TASK DETAILS:
Below are the records; copy every line in them that holds the string "hover".

DATA SHOWN:
/-- Settles O32, by the four things a step can be: an engine step, a reset, a register write of the host, or a statement
that touches only the host agent and the draw counter, which the invariant does not read. -/
theorem everyStepKeepsTheInvariant : Obligations.EveryStepKeepsTheInvariant := by
  intro s t hs h
  obtain ⟨rest, rfl | rfl | ⟨hst, off, v, hwrite⟩ | ⟨draws, hst, rfl⟩⟩ := step_cases s t h
  · exact inv_engineStep _ (inv_congr s _ rfl rfl rfl rfl hs)
  · exact inv_resetBlock _ hs.params
  · exact inv_writeReg (regAt off) v { s with turns := rest, host := hst } t (inv_congr s _ rfl rfl rfl rfl hs) hwrite
  · exact inv_congr s _ rfl rfl rfl rfl hs

end Sys2Proof.Machine
end

section
/-! A running command and the host: what the engine reads of the state, the host cannot write while it sweeps (10_state.md
R49; 70_reset_and_hazards.md R199). -/

namespace Sys2Proof.Machine

/-- The state with everything erased that the host may write while a command runs: the operands, IRQEN, TIDX and DROPPED,
the host agent, the schedule and the draw counter. -/
def withoutHost (s : State) : State :=
  { s with
    regs := { s.regs with
      status := { s.regs.status with dropped := false }, irqEn := false, dlen := 0, glen := 0, tidx := 0 }
    mem := { s.mem with dbuf := [], gbuf := [] }
    host := HostAgent.reset
    turns := []
    draws := 0 }

theorem withoutHost_commit (rem : Bits) (s : State) : withoutHost (commit rem s) = commit rem (withoutHost s) := by
  cases hop : s.eng.opL with
  | divide => rw [commit_divide rem s hop, commit_divide rem (withoutHost s) hop]; rfl
  | encode => rw [commit_encode rem s hop, commit_encode rem (withoutHost s) hop]; rfl
  | verify => rw [commit_verify rem s hop, commit_verify rem (withoutHost s) hop]; rfl

theorem withoutHost_engineWindowStep (s : State) :
    withoutHost (engineWindowStep s) = engineWindowStep (withoutHost s) := by
  cases htr : s.eng.trL <;> simp [engineWindowStep, withoutHost, htr]

theorem withoutHost_engineFinishStep (s : State) :
    withoutHost (engineFinishStep s) = engineFinishStep (withoutHost s) := by
  simp only [engineFinishStep]
  rw [show (withoutHost s).eng = s.eng from rfl, ← withoutHost_commit]
  rfl

/-- The engine's step neither reads nor writes what the host may write. -/
theorem withoutHost_engineStep (s : State) : withoutHost (engineStep s) = engineStep (withoutHost s) := by
  rcases engineStep_cases s with ⟨hidle, h⟩ | ⟨hsweep, hleft, h⟩ | ⟨hsweep, hover, h⟩ <;> rw [h]
  · rw [engineStep_idle (withoutHost s) hidle]
  · rw [engineStep_window (withoutHost s) hsweep hleft, withoutHost_engineWindowStep]
  · rw [engineStep_finish (withoutHost s) hsweep hover, withoutHost_engineFinishStep]

theorem withoutHost_engineStep_congr {s t : State} (h : withoutHost s = withoutHost t) :
    withoutHost (engineStep s) = withoutHost (engineStep t) := by
  rw [withoutHost_engineStep, withoutHost_engineStep, h]

theorem withoutHost_engineSteps_congr (k : Nat) {s t : State} (h : withoutHost s = withoutHost t) :
    withoutHost (engineSteps k s) = withoutHost (engineSteps k t) := by
  induction k generalizing s t with
  | zero => exact h
  | succ k ih => exact ih (withoutHost_engineStep_congr h)

theorem eng_eq_of_withoutHost_eq {s t : State} (h : withoutHost s = withoutHost t) : s.eng = t.eng :=
  (congrArg State.eng h :)

/-- In SWEEP a command word can only be dropped (60_exceptions.md R168). -/
theorem exec_withoutHost (i : Instr) (s t : State) (hsweep : s.eng.phase = .sweep) (h : exec i s = .next t) :
    withoutHost t = withoutHost s := by
  rcases exec_cases i s with hnop | ⟨low, cmd, hlaunch, -⟩
  · rw [hnop] at h; cases h; rfl
  · rw [hlaunch, launch_sweep low cmd s hsweep] at h; cases h; rfl

theorem writeReg_withoutHost (r : Reg) (v : Word) (s t : State) (hsweep : s.eng.phase = .sweep)
    (h : writeReg r v s = .next t) : withoutHost t = withoutHost s := by
  rcases writeReg_cases r v s with ⟨-, hctrl⟩ | ⟨regs, hregs, hwhich⟩ | ⟨w, -, hgbuf⟩ | ⟨w, -, hdbuf⟩
  · exact exec_withoutHost (decodeWord v) s t hsweep (hctrl ▸ h)
  · rw [hregs] at h; cases h
    rcases hwhich with rfl | rfl | rfl | rfl | rfl <;> rfl
  · rw [hgbuf] at h; cases h; rfl
  · rw [hdbuf] at h; cases h; rfl

/-- A host step while a command runs changes only what the host may write, and leaves the schedule (20_memory.md R68). -/
theorem hostStep_withoutHost (s t : State) (hsweep : s.eng.phase = .sweep) (h : hostStep s = .next t) :
    withoutHost t = withoutHost s ∧ t.turns = s.turns := by
  rcases hostStep_cases s t h with ⟨hst, off, v, hwrite⟩ | ⟨draws, hst, rfl⟩
  · obtain ⟨-, -, hturns, -⟩ := writeReg_keeps_surroundings _ _ _ _ hwrite
    exact ⟨writeReg_withoutHost (regAt off) v { s with host := hst } t hsweep hwrite, hturns⟩
  · exact ⟨rfl, rfl⟩

/-- A step that is no reset, while a command runs, is an engine step or none, but for what the host may write. -/
theorem step_withoutHost (turn : Turn) (rest : List Turn) (s t : State) (hturns : s.turns = turn :: rest)
    (hreset : turn ≠ .reset) (hsweep : s.eng.phase = .sweep) (h : step s = .next t) :
    withoutHost t = withoutHost (engineSteps ([turn].count .engine) s) ∧ t.turns = rest := by
  rw [step_turn s turn rest hturns] at h
  cases turn with
  | reset => exact absurd rfl hreset
  | host => exact hostStep_withoutHost { s with turns := rest } t hsweep h
  | engine =>
    cases h
    exact ⟨withoutHost_engineStep_congr rfl, (engineStep_frame _).2.2.1⟩

theorem engineSteps_add (a b : Nat) (s : State) : engineSteps (a + b) s = engineSteps b (engineSteps a s) := by
  induction a generalizing s with
  | zero => rw [Nat.zero_add]; rfl
  | succ a ih => rw [Nat.succ_add]; exact ih (engineStep s)

theorem run_succ_next (M : Host.Core) (k : Nat) (s u : M.State) (h : M.run (k + 1) s = .next u) :
    ∃ t, M.step s = .next t ∧ M.run k t = .next u := by
  rw [Host.Core.run] at h
  cases hstep : M.step s with
  | next t => rw [hstep] at h; exact ⟨t, rfl, h⟩
  | fault r => rw [hstep] at h; cases h
  | refused r => rw [hstep] at h; cases h

/-- A run without a reset, as long as the engine alone would still sweep, is the engine's own run but for what the host may
write. -/
theorem run_withoutHost (ts rest : List Turn) (s u : State) (hturns : s.turns = ts ++ rest)
    (hreset : ∀ t ∈ ts, t ≠ .reset)
    (hsweep : ∀ j, j ≤ ts.count .engine → (engineSteps j s).eng.phase = .sweep)
    (hrun : Host.Core.run core ts.length s = .next u) :
    withoutHost u = withoutHost (engineSteps (ts.count .engine) s) := by
  induction ts generalizing s with
  | nil => cases hrun; rfl
  | cons turn ts ih =>
    obtain ⟨hturn, hreset⟩ := List.forall_mem_cons.1 hreset
    rw [← List.singleton_append, List.count_append] at hsweep ⊢
    obtain ⟨t, hstep, hrest⟩ : ∃ t : State, step s = .next t ∧ Host.Core.run core ts.length t = .next u :=
      run_succ_next core ts.length s u hrun
    obtain ⟨hsame, ht⟩ := step_withoutHost turn (ts ++ rest) s t hturns hturn (hsweep 0 (Nat.zero_le _)) hstep
    have hsteps : ∀ j, withoutHost (engineSteps j t) = withoutHost (engineSteps ([turn].count .engine + j) s) :=
      fun j => by rw [engineSteps_add]; exact withoutHost_engineSteps_congr j hsame
    have hsweep' : ∀ j, j ≤ ts.count .engine → (engineSteps j t).eng.phase = .sweep := fun j hj => by
      rw [eng_eq_of_withoutHost_eq (hsteps j)]; exact hsweep _ (Nat.add_le_add_left hj _)
    rw [ih t ht hreset hsweep' hrest, hsteps]

/-- Settles O30: the run leaves the engine's own state but for what the host may write (`run_withoutHost`), and the next
engine step commits from that state alone. -/
theorem hostNeverChangesARunningCommand : Obligations.HostNeverChangesARunningCommand := by
  intro s u ts rest hreset hsweep hrun a
  have hsteps : ∀ j, withoutHost (engineSteps j { s with turns := ts ++ rest }) = withoutHost (engineSteps j s) :=
    fun j => withoutHost_engineSteps_congr j rfl
  have hsweep' : ∀ j, j ≤ ts.count .engine → (engineSteps j { s with turns := ts ++ rest }).eng.phase = .sweep :=
    fun j hj => by rw [eng_eq_of_withoutHost_eq (hsteps j)]; exact hsweep j hj
  have hsame : withoutHost u = withoutHost a :=
    (run_withoutHost ts rest _ u rfl hreset hsweep' hrun).trans (hsteps _)
  have hcommit : withoutHost (engineStep u) = withoutHost (engineStep a) := withoutHost_engineStep_congr hsame
  exact ⟨eng_eq_of_withoutHost_eq hsame, (congrArg (·.regs.rlen) hcommit :), (congrArg (·.regs.xlen) hcommit :),
    (congrArg (·.regs.tcount) hcommit :), (congrArg (·.regs.status) hcommit :),
    fun j => ⟨(congrArg (rbufBit · j) hcommit :), (congrArg (xbufBit · j) hcommit :),
      (congrArg (traceRecord · j) hcommit :)⟩⟩

end Sys2Proof.Machine
end

section
/-! The registers of 10_state.md section 3 through the window: an access by name, a CTRL write by its START bit, and what
each register reads. -/

namespace Sys2Proof.Machine

/-! ## An access of a named register -/

theorem memWrite_regOffset (r : Reg) (v : Word) (s : State) (h : r.wellFormed = true) :
    memWrite 4 (regOffset r) v s = writeReg r v s := by
  rw [memWrite_admitted 4 _ v s (regOffset_admitted r h), regAt_regOffset r h]

/-- A read by name, when it is no draw (20_memory.md R64, R71). -/
theorem memRead_regOffset (r : Reg) (s : State) (h : r.wellFormed = true)
    (hdefined : s.regs.status.busy = false ∨ drawnWhileBusy r = false) :
    memRead 4 (regOffset r) s = .next (regValue s r, s) := by
  rw [memRead_admitted 4 _ s (regOffset_admitted r h), regAt_regOffset r h, readReg_defined r s hdefined]

/-- Settles O47: a write by name stores the word, and a read of these registers is never a draw. -/
theorem lengthAndIndexRegistersHoldWholeWords : Obligations.LengthAndIndexRegistersHoldWholeWords := by
  intro r hr s v
  simp only [List.mem_cons, List.not_mem_nil, or_false] at hr
  rcases hr with rfl | rfl | rfl
  all_goals
    refine ⟨_, memWrite_regOffset _ v s rfl, ?_⟩
    exact memRead_regOffset _ _ rfl (.inr rfl)

/-! ## IRQEN and the capability registers -/

/-- Settles O46: IRQEN stores bit 0 of the word, which is its conjunction with 1. -/
theorem irqenHoldsBitZeroAlone : Obligations.IrqenHoldsBitZeroAlone := by
  refine ⟨fun s v => ⟨_, memWrite_regOffset .irqen v s rfl, ?_⟩, fun p => ?_⟩
  · have hbit : v &&& 1 = (BitVec.ofBool (v.getLsbD 0)).setWidth 32 := BitVec.and_one_eq_setWidth_ofBool_getLsbD
    rw [memRead_regOffset .irqen _ rfl (.inr rfl), hbit]
    rfl
  · exact memRead_regOffset .irqen _ rfl (.inr rfl)

theorem regValue_capLmax_toNat (s : State) (h : s.cfg.legal = true) : (regValue s .capLmax).toNat = s.cfg.lmax := by
  obtain ⟨-, hlmax, -, -⟩ := (params_legal_iff s.cfg).1 h
  exact toNat_ofNat_length _ hlmax

theorem regValue_capNmax_toNat (s : State) (h : s.cfg.legal = true) : (regValue s .capNmax).toNat = s.cfg.nmax := by
  obtain ⟨-, -, -, hnmax⟩ := (params_legal_iff s.cfg).1 h
  exact toNat_ofNat_length _ (by omega)

/-- Settles O45: both read a legal parameter, which fits the word, and the map gives a write of them no effect. -/
theorem capRegistersReadTheParameters : Obligations.CapRegistersReadTheParameters := by
  intro s v hlegal
  exact ⟨⟨_, memRead_regOffset .capLmax s rfl (.inr rfl), regValue_capLmax_toNat s hlegal⟩,
    ⟨_, memRead_regOffset .capNmax s rfl (.inr rfl), regValue_capNmax_toNat s hlegal⟩,
    memWrite_regOffset .capLmax v s rfl, memWrite_regOffset .capNmax v s rfl⟩

/-! ## CTRL -/

theorem exec_decodeWord_of_not_start (v : Word) (s : State) (h : v.getLsbD 31 = false) :
    exec (decodeWord v) s = .next s := by
  have hnop : decodeWord v = .nop (v.extractLsb' 0 31) := if_pos h
  rw [hnop]; rfl

/-- The low three bits of a command word: T above OP (30_encoding.md R80). -/
theorem fieldT_append_fieldOp (v : Word) : fieldT v ++ fieldOp v = v.extractLsb' 0 3 :=
  BitVec.extractLsb'_append_extractLsb'_eq_extractLsb' rfl

/-- A CTRL write with START = 1 is a launch with `v[2:0]` as LASTCMD (30_encoding.md R81). -/
theorem exec_decodeWord_of_start (v : Word) (s : State) (h : v.getLsbD 31 = true) :
    ∃ cmd, exec (decodeWord v) s = launch (v.extractLsb' 0 3) cmd s := by
  have hstart : ¬ fieldStart v = false := by simp [fieldStart, h]
  have hop : ∀ o : BitVec 2, o ≠ 3 → o ≠ 0 → o ≠ 1 → o = 2 := by decide
  have htrace (ht : ¬ fieldT v = 0) : fieldT v = 1 := (BitVec.eq_zero_or_eq_one _).resolve_left ht
  rw [← fieldT_append_fieldOp, decodeWord, if_neg hstart]
  split_ifs with hrsvd h3 h0 ht h1 ht ht
  · exact ⟨none, rfl⟩
  · exact ⟨none, rfl⟩
  · exact ⟨some (.divide, false), by rw [ht, h0]; rfl⟩
  · exact ⟨some (.divide, true), by rw [htrace ht, h0]; rfl⟩
  · exact ⟨some (.encode, false), by rw [ht, h1]; rfl⟩
  · exact ⟨some (.encode, true), by rw [htrace ht, h1]; rfl⟩
  · exact ⟨some (.verify, false), by rw [ht, hop _ h3 h0 h1]; rfl⟩
  · exact ⟨some (.verify, true), by rw [htrace ht, hop _ h3 h0 h1]; rfl⟩

theorem launch_lastCmd (low : BitVec 3) (cmd : Option (Op × Bool)) (s t : State) (h : launch low cmd s = .next t) :
    t.regs.lastCmd = if s.eng.phase = .idle then low else s.regs.lastCmd := by
  rcases launch_cases low cmd s with ⟨hphase, hdropped⟩ | ⟨hphase, e, -, herror⟩ | ⟨hphase, op, tr, -, -, haccepted⟩
  · rw [hdropped] at h; cases h; simp [hphase]
  · rw [herror] at h; cases h; simp [hphase]
  · rw [haccepted] at h; cases h; simp [hphase]

/-- Settles O6: NOP is exec's arm without an effect, and START = 0 decodes to it. -/
theorem nopHasNoEffect : Obligations.NopHasNoEffect :=
  ⟨fun _ _ => rfl, fun v s h => (memWrite_regOffset .ctrl v s rfl).trans (exec_decodeWord_of_not_start v s h)⟩

/-- Settles O48, by the START bit: without it the write is a NOP, with it a launch, and a launch writes LASTCMD in IDLE
alone. -/
theorem ctrlReadsBackTheLastLaunch : Obligations.CtrlReadsBackTheLastLaunch := by
  intro v s t h
  replace h : exec (decodeWord v) s = .next t := (memWrite_regOffset .ctrl v s rfl).symm.trans h
  have hread : memRead 4 (regOffset .ctrl) t = .next (t.regs.lastCmd.setWidth 32, t) :=
    memRead_regOffset .ctrl t rfl (.inr rfl)
  rw [hread]
  cases hstart : v.getLsbD 31 with
  | false =>
    rw [exec_decodeWord_of_not_start v s hstart] at h; cases h
    simp
  | true =>
    obtain ⟨cmd, hlaunch⟩ := exec_decodeWord_of_start v s hstart
    rw [launch_lastCmd _ cmd s t (hlaunch ▸ h)]
    by_cases hidle : s.eng.phase = .idle <;> simp [hidle]

/-! ## STATUS -/

/-- Settles O49: the single bits by `statusWord_getLsbD`, the two fields bit by bit, the codes by their table. -/
theorem statusWordLayout : Obligations.StatusWordLayout := by
  intro st v
  have hbit : ∀ i, v.getLsbD i = _ := statusWord_getLsbD st
  have hcode : v.extractLsb' 4 4 = errCodeBits st.errCode := by
    apply BitVec.eq_of_getLsbD_eq
    intro i hi
    rw [BitVec.getLsbD_extractLsb', hbit]
    simp (disch := omega) [if_neg, if_pos, hi]
  have hrest : v.extractLsb' 11 21 = 0 := by
    apply BitVec.eq_of_getLsbD_eq
    intro i hi
    rw [BitVec.getLsbD_extractLsb', hbit]
    simp (disch := omega) [if_neg]
  have hle : (errCodeBits st.errCode).toNat ≤ 4 := by cases st.errCode <;> decide
  exact ⟨hbit 0, hbit 1, hbit 2, hbit 3, hcode, hbit 8, hbit 9, hbit 10, hrest, hle, rfl, rfl, rfl, rfl, rfl⟩

/-! ## Views of empty results, and the reset values -/

theorem packWord_eq_zero (f : Nat → Bool) (w : Nat) (h : ∀ j, f j = false) : packWord f w = 0 := by
  apply BitVec.eq_of_getLsbD_eq
  intro b hb
  rw [packWord_getLsbD f w b hb, h]
  simp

WRITTEN ANSWER:
  rcases engineStep_cases s with ⟨hidle, h⟩ | ⟨hsweep, hleft, h⟩ | ⟨hsweep, hover, h⟩ <;> rw [h]
  · rw [engineStep_finish (withoutHost s) hsweep hover, withoutHost_engineFinishStep]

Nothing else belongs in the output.